■ **TASK**
Scan the listing below for the string "still" and copy each line where it turns up.

■ **THE RECORDS**
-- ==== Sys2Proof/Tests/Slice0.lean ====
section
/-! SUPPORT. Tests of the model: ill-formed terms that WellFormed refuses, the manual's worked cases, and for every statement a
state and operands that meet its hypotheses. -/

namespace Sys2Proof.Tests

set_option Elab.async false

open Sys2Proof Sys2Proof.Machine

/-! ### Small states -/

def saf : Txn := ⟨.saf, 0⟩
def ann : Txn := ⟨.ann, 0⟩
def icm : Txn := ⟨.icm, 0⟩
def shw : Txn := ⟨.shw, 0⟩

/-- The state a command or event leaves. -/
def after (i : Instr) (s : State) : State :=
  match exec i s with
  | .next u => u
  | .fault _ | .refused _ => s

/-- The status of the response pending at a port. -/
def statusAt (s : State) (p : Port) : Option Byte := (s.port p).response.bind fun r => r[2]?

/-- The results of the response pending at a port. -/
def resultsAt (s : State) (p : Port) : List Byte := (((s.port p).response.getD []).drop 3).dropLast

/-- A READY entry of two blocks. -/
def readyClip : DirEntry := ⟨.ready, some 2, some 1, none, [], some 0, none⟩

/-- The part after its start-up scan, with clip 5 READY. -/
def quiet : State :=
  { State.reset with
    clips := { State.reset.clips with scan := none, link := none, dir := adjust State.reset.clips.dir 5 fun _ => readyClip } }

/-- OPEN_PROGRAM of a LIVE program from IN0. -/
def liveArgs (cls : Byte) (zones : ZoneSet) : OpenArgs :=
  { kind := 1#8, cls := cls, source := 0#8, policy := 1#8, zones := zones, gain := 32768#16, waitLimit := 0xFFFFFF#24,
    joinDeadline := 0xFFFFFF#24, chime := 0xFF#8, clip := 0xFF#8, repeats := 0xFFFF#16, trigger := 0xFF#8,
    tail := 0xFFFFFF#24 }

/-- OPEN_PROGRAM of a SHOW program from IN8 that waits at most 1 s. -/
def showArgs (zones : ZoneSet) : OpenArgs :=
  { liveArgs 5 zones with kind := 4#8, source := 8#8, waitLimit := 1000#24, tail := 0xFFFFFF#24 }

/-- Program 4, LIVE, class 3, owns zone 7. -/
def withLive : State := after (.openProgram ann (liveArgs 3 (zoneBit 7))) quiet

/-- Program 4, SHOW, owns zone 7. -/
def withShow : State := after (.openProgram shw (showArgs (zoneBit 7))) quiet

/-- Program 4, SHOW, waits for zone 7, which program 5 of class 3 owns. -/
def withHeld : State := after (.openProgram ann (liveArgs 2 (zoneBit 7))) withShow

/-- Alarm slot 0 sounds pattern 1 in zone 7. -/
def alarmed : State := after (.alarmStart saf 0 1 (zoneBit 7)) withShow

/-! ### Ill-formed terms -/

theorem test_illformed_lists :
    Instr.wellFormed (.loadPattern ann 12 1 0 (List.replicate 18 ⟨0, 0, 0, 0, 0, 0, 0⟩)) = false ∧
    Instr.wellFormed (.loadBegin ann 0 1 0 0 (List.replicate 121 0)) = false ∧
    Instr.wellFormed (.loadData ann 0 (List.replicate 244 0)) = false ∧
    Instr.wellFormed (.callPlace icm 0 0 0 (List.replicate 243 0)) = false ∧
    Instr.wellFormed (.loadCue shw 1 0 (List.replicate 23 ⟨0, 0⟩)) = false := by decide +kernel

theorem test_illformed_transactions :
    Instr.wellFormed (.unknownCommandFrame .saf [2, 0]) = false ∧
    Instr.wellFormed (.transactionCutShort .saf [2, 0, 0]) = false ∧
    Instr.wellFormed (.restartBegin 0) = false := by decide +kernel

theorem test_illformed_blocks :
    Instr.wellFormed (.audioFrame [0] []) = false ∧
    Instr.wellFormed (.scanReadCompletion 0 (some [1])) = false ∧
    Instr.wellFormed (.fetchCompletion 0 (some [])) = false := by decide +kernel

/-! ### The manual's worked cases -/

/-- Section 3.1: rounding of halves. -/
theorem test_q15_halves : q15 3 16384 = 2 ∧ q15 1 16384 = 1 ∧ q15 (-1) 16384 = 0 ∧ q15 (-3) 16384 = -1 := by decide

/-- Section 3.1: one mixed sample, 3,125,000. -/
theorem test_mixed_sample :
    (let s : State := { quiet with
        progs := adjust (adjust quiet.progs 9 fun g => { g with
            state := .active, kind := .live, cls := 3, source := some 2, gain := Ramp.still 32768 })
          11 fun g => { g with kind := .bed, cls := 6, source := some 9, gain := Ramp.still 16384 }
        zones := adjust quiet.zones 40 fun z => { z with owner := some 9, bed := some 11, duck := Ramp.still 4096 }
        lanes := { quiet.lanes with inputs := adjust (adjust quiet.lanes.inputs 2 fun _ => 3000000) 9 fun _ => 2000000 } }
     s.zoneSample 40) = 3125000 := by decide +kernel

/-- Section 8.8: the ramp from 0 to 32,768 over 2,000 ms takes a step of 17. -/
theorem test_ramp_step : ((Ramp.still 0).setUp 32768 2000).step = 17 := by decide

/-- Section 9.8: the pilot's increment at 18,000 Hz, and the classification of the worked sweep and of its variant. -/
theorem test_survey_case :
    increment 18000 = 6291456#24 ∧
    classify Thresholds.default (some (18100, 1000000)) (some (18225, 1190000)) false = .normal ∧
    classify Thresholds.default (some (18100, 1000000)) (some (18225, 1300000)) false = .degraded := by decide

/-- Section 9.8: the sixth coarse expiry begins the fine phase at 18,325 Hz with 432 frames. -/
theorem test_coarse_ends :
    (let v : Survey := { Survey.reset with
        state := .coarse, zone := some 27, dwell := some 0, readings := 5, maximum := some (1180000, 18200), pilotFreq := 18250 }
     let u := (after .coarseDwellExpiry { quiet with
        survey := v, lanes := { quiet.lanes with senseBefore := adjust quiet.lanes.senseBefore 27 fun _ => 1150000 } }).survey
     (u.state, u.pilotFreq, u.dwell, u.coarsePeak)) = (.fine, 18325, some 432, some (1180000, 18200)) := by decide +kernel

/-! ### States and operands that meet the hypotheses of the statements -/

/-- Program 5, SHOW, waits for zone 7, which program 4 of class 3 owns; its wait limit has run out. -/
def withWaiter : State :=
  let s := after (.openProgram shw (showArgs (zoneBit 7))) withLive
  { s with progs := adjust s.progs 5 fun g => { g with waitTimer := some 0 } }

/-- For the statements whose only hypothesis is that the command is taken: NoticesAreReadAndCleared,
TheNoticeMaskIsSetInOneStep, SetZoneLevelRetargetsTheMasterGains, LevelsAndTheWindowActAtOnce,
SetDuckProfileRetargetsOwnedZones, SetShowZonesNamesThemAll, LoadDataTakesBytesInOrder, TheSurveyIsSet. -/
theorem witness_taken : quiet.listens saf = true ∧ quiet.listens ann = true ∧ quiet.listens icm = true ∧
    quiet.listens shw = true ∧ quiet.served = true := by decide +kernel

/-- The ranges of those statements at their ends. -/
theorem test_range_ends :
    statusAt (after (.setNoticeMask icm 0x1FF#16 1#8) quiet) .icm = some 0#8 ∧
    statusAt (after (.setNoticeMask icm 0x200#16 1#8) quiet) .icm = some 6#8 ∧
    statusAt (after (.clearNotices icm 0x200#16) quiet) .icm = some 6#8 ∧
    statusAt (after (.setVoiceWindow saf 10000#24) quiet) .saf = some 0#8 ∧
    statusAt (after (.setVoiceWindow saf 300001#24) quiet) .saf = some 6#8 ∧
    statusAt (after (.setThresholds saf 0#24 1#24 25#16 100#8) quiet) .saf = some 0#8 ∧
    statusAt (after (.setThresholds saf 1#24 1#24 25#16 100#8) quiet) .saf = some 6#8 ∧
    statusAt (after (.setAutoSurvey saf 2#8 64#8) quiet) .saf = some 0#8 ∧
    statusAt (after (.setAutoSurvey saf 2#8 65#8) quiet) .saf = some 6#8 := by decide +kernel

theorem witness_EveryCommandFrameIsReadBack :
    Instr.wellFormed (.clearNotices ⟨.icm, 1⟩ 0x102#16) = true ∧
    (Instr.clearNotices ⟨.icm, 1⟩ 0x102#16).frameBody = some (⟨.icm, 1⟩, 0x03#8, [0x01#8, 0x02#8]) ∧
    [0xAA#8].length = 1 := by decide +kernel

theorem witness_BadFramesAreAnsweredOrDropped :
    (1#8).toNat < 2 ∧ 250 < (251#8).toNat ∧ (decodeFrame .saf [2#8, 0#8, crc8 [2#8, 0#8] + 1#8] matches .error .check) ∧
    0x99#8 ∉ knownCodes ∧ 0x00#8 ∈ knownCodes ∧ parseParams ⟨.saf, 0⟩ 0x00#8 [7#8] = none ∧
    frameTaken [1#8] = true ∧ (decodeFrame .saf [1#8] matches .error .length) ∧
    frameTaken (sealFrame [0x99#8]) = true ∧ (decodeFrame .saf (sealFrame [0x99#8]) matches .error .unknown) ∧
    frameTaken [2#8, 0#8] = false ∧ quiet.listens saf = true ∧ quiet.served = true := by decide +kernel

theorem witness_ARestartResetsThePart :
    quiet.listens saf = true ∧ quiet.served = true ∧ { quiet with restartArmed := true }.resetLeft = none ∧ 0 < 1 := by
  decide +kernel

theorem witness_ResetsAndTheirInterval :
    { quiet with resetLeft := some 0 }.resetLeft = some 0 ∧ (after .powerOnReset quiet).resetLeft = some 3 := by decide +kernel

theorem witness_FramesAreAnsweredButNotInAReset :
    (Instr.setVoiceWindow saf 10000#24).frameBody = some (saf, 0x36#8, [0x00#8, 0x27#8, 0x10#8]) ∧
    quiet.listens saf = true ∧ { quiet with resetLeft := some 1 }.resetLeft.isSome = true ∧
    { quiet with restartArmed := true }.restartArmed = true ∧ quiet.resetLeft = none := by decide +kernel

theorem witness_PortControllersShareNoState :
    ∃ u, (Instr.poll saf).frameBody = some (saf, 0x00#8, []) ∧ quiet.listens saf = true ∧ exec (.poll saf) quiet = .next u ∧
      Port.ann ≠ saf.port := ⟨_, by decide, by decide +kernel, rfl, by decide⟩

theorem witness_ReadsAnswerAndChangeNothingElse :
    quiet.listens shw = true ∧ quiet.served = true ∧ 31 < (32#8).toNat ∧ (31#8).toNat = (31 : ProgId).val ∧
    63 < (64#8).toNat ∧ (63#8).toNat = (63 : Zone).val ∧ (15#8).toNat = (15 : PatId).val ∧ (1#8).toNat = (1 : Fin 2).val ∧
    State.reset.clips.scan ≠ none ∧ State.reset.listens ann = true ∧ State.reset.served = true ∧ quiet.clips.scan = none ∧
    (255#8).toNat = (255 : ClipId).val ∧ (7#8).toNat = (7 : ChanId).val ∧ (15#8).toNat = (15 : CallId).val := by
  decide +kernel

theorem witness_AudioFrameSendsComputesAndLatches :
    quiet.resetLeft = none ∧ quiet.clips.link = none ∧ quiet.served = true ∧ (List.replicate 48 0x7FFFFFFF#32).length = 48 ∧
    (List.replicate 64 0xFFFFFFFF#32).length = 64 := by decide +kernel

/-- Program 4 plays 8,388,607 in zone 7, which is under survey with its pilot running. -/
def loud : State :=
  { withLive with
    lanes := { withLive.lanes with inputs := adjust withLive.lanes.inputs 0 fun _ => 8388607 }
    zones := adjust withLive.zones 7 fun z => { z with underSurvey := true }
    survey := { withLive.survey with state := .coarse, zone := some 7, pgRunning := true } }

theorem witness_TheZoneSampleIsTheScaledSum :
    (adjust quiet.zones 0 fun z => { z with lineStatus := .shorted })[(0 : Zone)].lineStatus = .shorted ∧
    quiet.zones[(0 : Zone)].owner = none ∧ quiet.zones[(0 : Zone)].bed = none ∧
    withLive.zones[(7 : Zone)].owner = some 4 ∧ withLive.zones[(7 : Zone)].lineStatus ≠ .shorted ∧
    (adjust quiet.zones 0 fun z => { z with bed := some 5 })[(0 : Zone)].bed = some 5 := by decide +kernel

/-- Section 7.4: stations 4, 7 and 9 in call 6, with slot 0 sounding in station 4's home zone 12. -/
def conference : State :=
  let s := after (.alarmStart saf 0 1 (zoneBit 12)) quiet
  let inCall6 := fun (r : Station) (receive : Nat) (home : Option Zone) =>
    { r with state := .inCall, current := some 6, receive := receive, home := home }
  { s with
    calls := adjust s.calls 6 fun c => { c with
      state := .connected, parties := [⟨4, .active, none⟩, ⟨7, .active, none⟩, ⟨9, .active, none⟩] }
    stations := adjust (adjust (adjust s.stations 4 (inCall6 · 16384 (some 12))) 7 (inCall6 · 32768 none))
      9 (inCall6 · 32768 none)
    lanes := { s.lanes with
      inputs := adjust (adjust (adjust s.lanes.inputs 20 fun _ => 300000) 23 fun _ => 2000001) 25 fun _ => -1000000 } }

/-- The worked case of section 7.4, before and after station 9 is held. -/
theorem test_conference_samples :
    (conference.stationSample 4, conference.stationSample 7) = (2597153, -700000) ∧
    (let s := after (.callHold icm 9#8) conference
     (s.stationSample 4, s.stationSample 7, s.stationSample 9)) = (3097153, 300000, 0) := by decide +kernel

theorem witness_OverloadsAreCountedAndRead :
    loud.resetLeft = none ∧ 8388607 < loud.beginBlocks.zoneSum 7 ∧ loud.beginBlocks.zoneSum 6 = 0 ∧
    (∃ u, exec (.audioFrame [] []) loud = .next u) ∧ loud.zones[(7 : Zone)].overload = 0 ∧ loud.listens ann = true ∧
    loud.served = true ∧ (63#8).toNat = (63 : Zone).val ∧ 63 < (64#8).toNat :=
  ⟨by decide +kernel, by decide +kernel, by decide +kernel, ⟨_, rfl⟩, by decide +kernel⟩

■ **OUTPUT OF THE EXERCISE**
            state := .active, kind := .live, cls := 3, source := some 2, gain := Ramp.still 32768 })
          11 fun g => { g with kind := .bed, cls := 6, source := some 9, gain := Ramp.still 16384 }
        zones := adjust quiet.zones 40 fun z => { z with owner := some 9, bed := some 11, duck := Ramp.still 4096 }
theorem test_ramp_step : ((Ramp.still 0).setUp 32768 2000).step = 17 := by decide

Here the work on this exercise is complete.